富士山の麓にあるオカムラの富士事業所では、2022年9月、敷地内のうっそうとした竹林だった場所を、約3000平方メートルのビオトープへと整備しました。ビオトープとは、bio(生命)とtopos(場所)いうギリシャ語からの造語で、さまざまな生きものたちが暮らせる場所を意味します。今後はこの「ビオトープ富士」を学びのフィールドとしても活用していく予定です。ビオトープを整備した背景や想い、地域に貢献する未来について、ビオトープの維持管理をする富士事業所 人事総務課 環境保全担当の金刺泰弘と髙田尋に聞きました。

2023年11月取材

オカムラ 富士事業所とは

静岡県御殿場市にある生産事業所で、3つの製造部門があります。大型量販店を中心とした店舗用什器、快適なオフィス空間を創出するパーティション、自動倉庫をはじめロジスティクスをトータルサポートする物流システム機器の生産を担っています。

 

「地域の動植物に戻ってきてほしい」という想いがきっかけ

――お二人が所属する富士事業所の人事総務課 環境保全担当では、どのような業務を担当しているのでしょうか。
 
金刺泰弘(以下、金刺):富士事業所の生産に欠かせないインフラ設備全般を担っています。工場内で使用する電気の使用量や液化天然ガス(LNG)の発注管理、電源工事、産業廃棄物の管理など多岐にわたります。事業所内で何か困ったことがあれば、まず私たちの部署に相談がきますね。
 

富士事業所 人事総務課 環境保全担当 金刺泰弘
富士事業所 人事総務課 環境保全担当 金刺泰弘

――生産現場を支える縁の下の力持ちのような部署ですね。今回、環境保全担当が「ビオトープ富士」の整備を始めるきっかけはどんなことだったのでしょうか。
 
金刺:事業所内東側の場所が、うっそうとした竹林になっていました。長い間その状態だったので、従業員は私自身含め、あまり気にしていなかったと思います。でも約3年半前にこの部署に異動してきた課長が、国道に面した場所なのに景観がよくないし、誰も立ち入らないという状況を見て、赴任当初から改善したいと思ったそうなんです。
 
髙田尋(以下、髙田):私は2023年4月入社なので、すでにビオトープは完成しており、事業所内にこのように整備された自然環境があることに驚きました。過去の様子は写真でしか知らないのですが、たしかにすごい状態でしたね(笑)。
 
富士事業所 人事総務課 環境保全担当 髙田尋
富士事業所 人事総務課 環境保全担当 髙田尋

金刺:「荒れ果てた状態をどうにかできないか」「エリアを活用して自然環境の改善に貢献できないか」という想いから課長が声をあげ、当時の所属長をはじめ社内各所に相談。サステナビリティ推進部などの協力のもと、プロジェクトがスタートしました。
 
うっそうとしていた竹林が生まれ変わった「ビオトープ富士」
うっそうとしていた竹林が生まれ変わった「ビオトープ富士」

――事業所内の自然環境を改善する方法はいろいろありますが、なぜビオトープだったのでしょうか。
 
金刺:富士事業所がある静岡県御殿場市は、富士山と箱根山麓に囲まれた自然豊かな場所です。事業所横には黄瀬川が流れ、地域固有の野鳥や魚、植物なども生息しています。ただ、道路や宅地の整備にともなって動植物は年々減少傾向にあります。私たちが事業所内を整備することで、限られた空間ではありますが、地域固有の動植物が少しでも戻ってくれたらと考え、ビオトープの整備が決定しました。

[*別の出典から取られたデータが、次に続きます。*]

-- ==== Sys2Proof/Machine/Loads.lean ====
section
/-! DEFINITION. The hot set: shards and their pages, the choice of a slot, loading, activation, eviction, adapters, and the
exchange by which a group applies a change at one commit point (R89 to R103, R92, R202). -/
namespace Sys2Proof.Machine

/-! ### Shards (R94, R103, R202) -/

/-- The body bytes of a matrix that a device holds (R103): from, to. -/
def shardRange (n rank : Nat) (m : Fwd.Mat) : Nat × Nat :=
  let t := ceilDiv m.outs 128
  let b := m.kTiles * Fwd.tileBytes m.fmt
  (m.off + rank * t / n * b, m.off + (rank + 1) * t / n * b)

/-- Every matrix of a model's body (R85). -/
def bodyMats (a : Arch) (l : Fwd.Layout) : List Fwd.Mat :=
  [l.embed] ++ l.layer.flatMap (fun e => e.2.1 ++ e.2.2.2) ++ (if a.tied then [] else [l.outProj]) ++ l.drafts.map (·.2)

/-- 2 MiB pages. -/
def pages2M (b : Nat) : Nat := ceilDiv b 2097152

/-- The pages of the objects that every device holds whole (R94): layer table, frequency table and gains. -/
def packedPages (a : Arch) : Nat :=
  pages2M (roundUp (16 * a.layers) 4096 + roundUp (8 * (a.rotDims / 2)) 4096 +
    (2 * a.layers + 1 + a.draftHeads) * roundUp (2 * a.width) 256)

/-- Pages of a device's model shard (R94). -/
def shardPages (n rank : Nat) (a : Arch) (ls : List LayerEntry) : Nat :=
  packedPages a + ((bodyMats a (Fwd.layout a ls)).map fun m => let r := shardRange n rank m; pages2M (r.2 - r.1)).sum

/-- The chunks that hold a device's shard (R91): those of its matrix ranges and of the objects held whole. -/
def shardChunks (n rank : Nat) (a : Arch) (ls : List LayerEntry) (bodyLen : Nat) : List Nat :=
  let l := Fwd.layout a ls
  let g := roundUp (2 * a.width) 256
  let whole := [(0, l.embed.off)] ++ l.layer.flatMap (fun e => [(e.1, e.1 + g), (e.2.2.1, e.2.2.1 + g)]) ++
    [(l.finalGain, l.finalGain + g)] ++ l.drafts.map (fun d => (d.1, d.1 + g))
  let rs := whole ++ (bodyMats a l).map (shardRange n rank)
  (List.range (ceilDiv bodyLen chunkBytes)).filter fun c =>
    rs.any fun r => r.1 < r.2 && c * chunkBytes < r.2 && r.1 < (c + 1) * chunkBytes

/-- Pages of an adapter's held tiles (R102, R202): A whole and its share of B, in one allocation. -/
def adapterPages (n rank : Nat) (h : AdapterHdr) : Nat :=
  let one := (List.range 7).map fun t => if h.targets.testBit t then
    let p := Fwd.targetMats h 0 t
    let r := shardRange n rank p.2
    p.1.bytes + (r.2 - r.1) else 0
  pages2M (h.layers * one.sum)

/-- Pages of the model region (R201): 245,760 MiB of 2 MiB. -/
def regionPages : Nat := 122880

/-- Pages in use in the model region: shards, adapter versions and the versions that an exchange is still to apply. -/
def State.regionUsed (s : State) : Nat :=
  (s.img.models.map (·.2.pages)).sum + (s.img.adapters.map (·.pages)).sum +
    (s.img.exchanges.map fun e => match e.2.what with | .adapter _ a => a.pages | _ => 0).sum

/-! ### Bodies -/

/-- A plaintext chunk of a model: held by this member or by another (R15, R103); one that no read of this member has shown is the
bytes of the image that it names. DESIGN CHOICE (log 20). -/
def Model.chunk (m : Model) (i : Nat) : Bytes :=
  match Tb.get m.chunks i with
  | some b => b
  | none => (Tb.get m.others i).getD (unheldChunk m.digest m.hdr i)

/-- The plaintext of a chunk read from a model's image address, checked as R91 says: its status where it fails.
DEDUCED (log 29). -/
def State.readChunk (s : State) (m : Model) (c : Nat) : Except Status Bytes :=
  match s.readHost .port0 (m.addr + chunkOffset m.hdr c) (chunkLen m.hdr c + if m.hdr.sealed_ then 16 else 0) with
  | none => .error .eTimeout
  | some raw => match openChunk ((s.modelKey m.hdr.keyRef m.digest).getD 0) m.head c raw with
    | none => .error .eAuth
    | some b => if Sha.sha384 b = chunkDigest m.head c then .ok b else .error .eDigest

/-- What the image shows of the chunks that a member does not hold: those that pass R91's checks. DESIGN CHOICE (log 20). -/
def State.readOthers (s : State) (m : Model) : Tbl Bytes :=
  ((List.range m.hdr.nChunks).filter fun c => !Tb.has m.chunks c).filterMap fun c => match s.readChunk m c with
    | .ok b => some (c, b)
    | .error _ => none

/-- The key under which a sealed image's tiles travel in MOVE messages (R310, R313). -/
def moveKey (key : Key) : Bytes := Sha.hkdf (keyBytes key) (label "E9 MMOVE") 32

/-- A tile of a sealed model or adapter as a MOVE message carries it: encrypted under the model move key, its tag behind it. -/
def sealMoved (key : Key) (i : Nat) (b : Bytes) : Bytes :=
  let c := Aes.gcmEncrypt (moveKey key) (zeros 4 ++ toLE 8 i) [] b
  c.1 ++ c.2

/-- Such a tile opened. -/
def openMoved (key : Key) (i : Nat) (data : Bytes) : Option Bytes :=
  Aes.gcmDecrypt (moveKey key) (zeros 4 ++ toLE 8 i) [] (data.take (data.length - 16)) (data.drop (data.length - 16))

/-- A chunk of a model as a MOVE message carries it (R298, R313). -/
def State.movedChunk (s : State) (m : Model) (c : Nat) : Bytes :=
  if m.hdr.sealed_ then sealMoved ((s.modelKey m.hdr.keyRef m.digest).getD 0) c (m.chunk c) else m.chunk c

/-- An adapter's body as a MOVE message carries it (R102, R313). -/
def State.movedBody (s : State) (a : AdapterVer) : Bytes :=
  match a.keyRef with
  | some r => ((chunksOf chunkBytes a.body).zipIdx.map fun (b, i) => sealMoved ((s.modelKey r a.digest).getD 0) i b).flatten
  | none => a.body

/-- An adapter's body as it arrives. -/
def State.openBody (s : State) (keyRef : Option (BitVec 128)) (d : Digest) (b : Bytes) : Bytes :=
  match keyRef with
  | some r => ((chunksOf (chunkBytes + 16) b).zipIdx.map fun (b, i) => (openMoved ((s.modelKey r d).getD 0) i b).getD []).flatten
  | none => b

/-- A reader of a model's body. -/
def Model.bodyReader (m : Model) (off n : Nat) : Bytes :=
  if n = 0 then [] else
  let a := off / chunkBytes
  let b := (off + n - 1) / chunkBytes
  sliceAt ((List.range (b - a + 1)).flatMap fun i => m.chunk (a + i)) (off - a * chunkBytes) n

/-- A loaded model ready to evaluate. -/
def State.fwdModel (_s : State) (m : Model) : Fwd.Model := ⟨m.arch, m.layers, m.bodyReader⟩

/-- The body ranges of an adapter that a device holds (R102, R103): A whole and its rows of B, of every layer. -/
def adapterRanges (n rank : Nat) (h : AdapterHdr) : List (Nat × Nat) :=
  (List.range h.layers).flatMap fun l => (List.range 7).flatMap fun t =>
    if h.targets.testBit t then
      let p := Fwd.targetMats h (l * Fwd.targetOff h 7 + Fwd.targetOff h t) t
      [(p.1.off, p.1.off + p.1.bytes), shardRange n rank p.2]
    else []

/-- A chunk of an adapter's body holds bytes of the device's part. -/
def adapterChunk (n rank : Nat) (h : AdapterHdr) (c : Nat) : Bool :=
  (adapterRanges n rank h).any fun r => r.1 < r.2 && c * chunkBytes < r.2 && r.1 < (c + 1) * chunkBytes

/-- A loaded adapter ready to evaluate. -/
def AdapterVer.fwd (a : AdapterVer) : Fwd.Adapter := ⟨a.hdr, sliceAt a.body⟩

/-! ### Models (R89 to R96) -/

/-- Requests bound to a model (R96). -/
def State.boundReqs (s : State) (d : Digest) : Nat :=
  s.ss.reqs.countP fun e => ((Tb.get s.ss.sessions e.2.session).map (·.model)) = some d

/-- A unit that needs the model in a slot is queued or running (R95). -/
def State.slotNeeded (s : State) (k : Nat) : Bool :=
  s.work.queue.any (fun u => s.modelSlotOf u.kind = some k) || s.work.running.any (fun e => s.modelSlotOf e.2.kind = some k) ||
  s.work.done.any fun i => match i.unit with | some u => s.modelSlotOf u.kind = some k | none => false

/-- The slot that AUTO takes (R95): the lowest FREE one, else the qualifying ACTIVE one whose last binding is oldest. -/
def State.autoSlot (s : State) : Option Nat :=
  match (List.range 8).find? fun k => !Tb.has s.img.models k with
  | some k => some k
  | none =>
    let ok := s.img.models.filter fun e => e.2.state == .active && !e.2.pin && s.boundReqs e.2.digest = 0 && !s.slotNeeded e.1
    (ok.mergeSort fun a b => a.2.lastBind < b.2.lastBind || (a.2.lastBind = b.2.lastBind && a.1 ≤ b.1)).head?.map (·.1)

/-- A slot made FREE: its chunks go, and a MODEL key slot that no model slot uses any more (R318). -/
def State.freeModel (s : State) (k : Nat) : State :=
  match Tb.get s.img.models k with
  | none => s
  | some m =>
    let s := { s with img.models := Tb.del s.img.models k }
    let used := s.img.models.any fun e => e.2.hdr.sealed_ && e.2.hdr.keyRef = m.hdr.keyRef && e.2.digest = m.digest
    if !m.hdr.sealed_ || used then s else
    let l : Tbl KeySlot := s.sec.slots.filter fun e =>
      !(e.2.kind == .model && e.2.keyRef = m.hdr.keyRef && e.2.modelDigest = m.digest)
    { s with sec.slots := l }

/-- LOAD_MODEL at its commit (R91, R95): a model chosen for eviction goes, the slot is LOADING. DEDUCED (log 101). -/
def State.startLoad (s : State) (k : Nat) (m : Model) : State :=
  let s := s.freeModel k
  { s with img.models := Tb.set s.img.models k m }

/-- The slot becomes ACTIVE (R91). A model never bound counts as bound at its activation tick (R95). -/
def State.activateModel (s : State) (k : Nat) : State :=
  { s with img.models := Tb.upd s.img.models k fun m =>
    { m with state := .active, cmd := none, lastBind := if m.state == .retiring then m.lastBind else s.tk.tick } }

/-- EVICT_MODEL at its commit (R96). -/
def State.retireModel (s : State) (k drainMs : Nat) (cmd : Option Nat) : State :=
  { s with img.models := Tb.upd s.img.models k fun m =>
      { m with state := .retiring, drainUs := s.timeUs + 1000 * drainMs, cmd := cmd, drainDue := false } }

/-- The drain deadline (R96): at it, a model with bound requests is ACTIVE again and EVICT_MODEL completes with E_BUSY. -/
def State.drainItems (s : State) : List Item :=
  s.img.models.filterMap fun e =>
    if e.2.state == .retiring && e.2.drainDue && s.boundReqs e.2.digest ≠ 0 then
      some ⟨none, 16, none, [.modelActive e.1] ++ (e.2.cmd.map fun c => .complete c .eBusy []).toList⟩
    else none

/-- HOUSE units that free shards and adapter versions (R96, R101), made when the last bound request has ended. -/
def State.freeingUnits (s : State) (stamp : Nat) : State :=
  let s := s.img.models.foldl (fun s e =>
    if e.2.state == .retiring && s.boundReqs e.2.digest = 0 && !s.hasUnit (· == .modelFree e.1)
    then s.addUnit (.modelFree e.1) none none e.2.pages stamp true else s) s
  s.img.adapters.foldl (fun s a =>
    if a.retiring && !(s.ss.reqs.any fun e => e.2.adapter = some (a.id, a.ver)) && !s.hasUnit (· == .adapterFree a.id a.ver)
    then s.addUnit (.adapterFree a.id a.ver) none none a.pages stamp false else s) s

/-! ### Adapters (R99 to R101) -/

/-- A new version becomes current; the version that was current retires (R99). -/
def State.addAdapter (s : State) (a : AdapterVer) : State :=
  let old := Tb.get s.img.adapterCurrent a.id
  let l := s.img.adapters.map fun b => if b.id = a.id && some b.ver = old then { b with retiring := true } else b
  { s with img.adapters := l ++ [a], img.adapterLast := Tb.set s.img.adapterLast a.id a.ver
           img.adapterCurrent := Tb.set s.img.adapterCurrent a.id a.ver }

/-- A version retires (R101). -/
def State.retireAdapterVer (s : State) (id ver : Nat) : State :=
  let cur := if Tb.get s.img.adapterCurrent id = some ver then Tb.del s.img.adapterCurrent id else s.img.adapterCurrent
  let l : List AdapterVer := s.img.adapters.map fun b => if b.id = id && b.ver = ver then { b with retiring := true } else b
  { s with img.adapters := l, img.adapterCurrent := cur }

/-- A version freed (R101). -/
def State.freeAdapterVer (s : State) (id ver : Nat) : State :=
  { s with img.adapters := s.img.adapters.filter fun b => !(b.id = id && b.ver = ver) }

/-! ### The exchange of a group (R92, R102, R292) -/

/-- The name that exchange messages give a change: the image's digest, or the digest of the forwarded command. -/
def forwardDigest (c : Cmd) (body : Bytes) : Digest := Sha.sha384 (toLE 64 c.toNat ++ body)

/-- The exchange of a digest. -/
def State.exchangeBy (s : State) (d : Digest) : Option (Nat × Exchange) := s.img.exchanges.find? fun e => e.2.digest = d

/-- One exchange changed. -/
def State.updExchange (s : State) (k : Nat) (f : Exchange → Exchange) : State :=
  { s with img.exchanges := Tb.upd s.img.exchanges k f }

/-- An exchange put under way (R92). Where reports of other members came first, it goes on from them, and its wait counts from
their first. -/
def State.putNewExchange (s : State) (x : Exchange) : State :=
  match s.exchangeBy x.digest with
  | some (k, e) =>
    if e.what = .others then
      { s with img.exchanges := Tb.set s.img.exchanges k { x with
          startUs := e.startUs, waitUs := e.startUs + (x.waitUs - x.startUs), loadedRanks := e.loadedRanks } }
    else { s with img.nextExchange := s.img.nextExchange + 1, img.exchanges := Tb.set s.img.exchanges s.img.nextExchange x }
  | none => { s with img.nextExchange := s.img.nextExchange + 1, img.exchanges := Tb.set s.img.exchanges s.img.nextExchange x }

/-- The last version of the adapter ID that an exchange loads, for its LOADED report (R102). -/
def State.lastVersionFor (s : State) : GroupWhat → Nat
  | .adapter id _ => (Tb.get s.img.adapterLast id).getD 0
  | _ => 0

/-- This member has loaded its part: it reports LOADED to the lowest rank, or counts its own report there (R92). -/
def State.reportLoaded (s : State) (k : Nat) : State :=
  match Tb.get s.img.exchanges k with
  | none => s
  | some x =>
    let v := s.lastVersionFor x.what
    let s := s.updExchange k fun x => { x with
      loadedHere := true
      loadedRanks := if s.glb.rank = 0 then x.loadedRanks ++ [(0, v)] else x.loadedRanks }
    if s.glb.rank = 0 then s else s.stage [.send (.rank 0) (.loaded x.digest v)]

/-- This member has nothing to load for the exchange of a digest: it reports LOADED. -/
def State.reportLoadedOf (s : State) (d : Digest) : State :=
  match s.exchangeBy d with
  | some (k, _) => s.reportLoaded k
  | none => s

/-- Rank 0 holds LOADED from every member and has not named a commit point yet (R92). -/
def State.exchangeReady (s : State) (x : Exchange) : Bool :=
  s.glb.rank = 0 && x.applyTick.isNone && (List.range s.grp.n).all fun r => x.loadedRanks.any fun l => l.1 = r

/-- The version number that ACTIVATE carries: one above the highest reported (R102). -/
def Exchange.nextVersion (x : Exchange) : Nat := x.loadedRanks.foldl (fun a l => Nat.max a l.2) 0 + 1

/-- What an exchange applies (R92, R102), as effects with its command's completion; a forwarded command's own effects
are given. -/
def Exchange.effects (x : Exchange) (own : List Effect) : List Effect :=
  let fin (res : Bytes) : List Effect := (x.cmd.map fun c => .complete c .ok res).toList
  match x.what with
  | .model k => [.modelActive k] ++ fin (toLE 1 k)
  | .adapter _ a => [.adapterAdd { a with ver := x.version }] ++ fin (toLE 2 x.version)
  | .grammar id g => [.grammarSet id (some g)] ++ fin []
  | .vocab k v => [.vocabSet k (some v)] ++ fin []
  | .forward _ _ _ => own
  | .checkpoint => own
  | .others => []

/-- The undoing of an exchange that is aborted (R92): a loading shard is freed; the command completes with a status.
DEDUCED (log 66). -/
def Exchange.undo (x : Exchange) (st : Status) : List Effect :=
  (match x.what with | .model k => [.modelFree k] | .checkpoint => [.chkptFail st] | _ => []) ++ (x.cmd.map fun c => .complete c st []).toList

end Sys2Proof.Machine
end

――「ビオトープ富士」の整備に際して、考慮した点があればお聞かせください。

金刺:すべての樹木を伐採するのではなく、残せるものはそのままにしています。クヌギやスギのような高い樹木は残しましたし、伐採した竹はチップにして遊歩道に敷き詰めたり、小さな柵をつくったりするのに使っています。また土壌から出てきた富士山の溶岩は、排水処理施設からの外部放流の滝組として利用しています。
 

社内外の知恵や力を結集したビオトープ富士

――「ビオトープ富士」の整備はどのように進めていったのでしょうか。

金刺:富士事業所からビオトープをつくりたいと、サステナビリティ推進部に相談し、日本ビオトープ協会の方にも協力いただくことになりました。日本ビオトープ協会は自然との共生を目指し、ビオトープの建設から維持までトータルサポートをしている団体です。また、オカムラでは以前から自然との共生に向けたアクションを「ACORN(エイコーン)」※と名付け、活動指針に基づき取り組みを推進しています。ビオトープは、そのACORN活動の一環でもあり、そのメンバーにも協力してもらいました。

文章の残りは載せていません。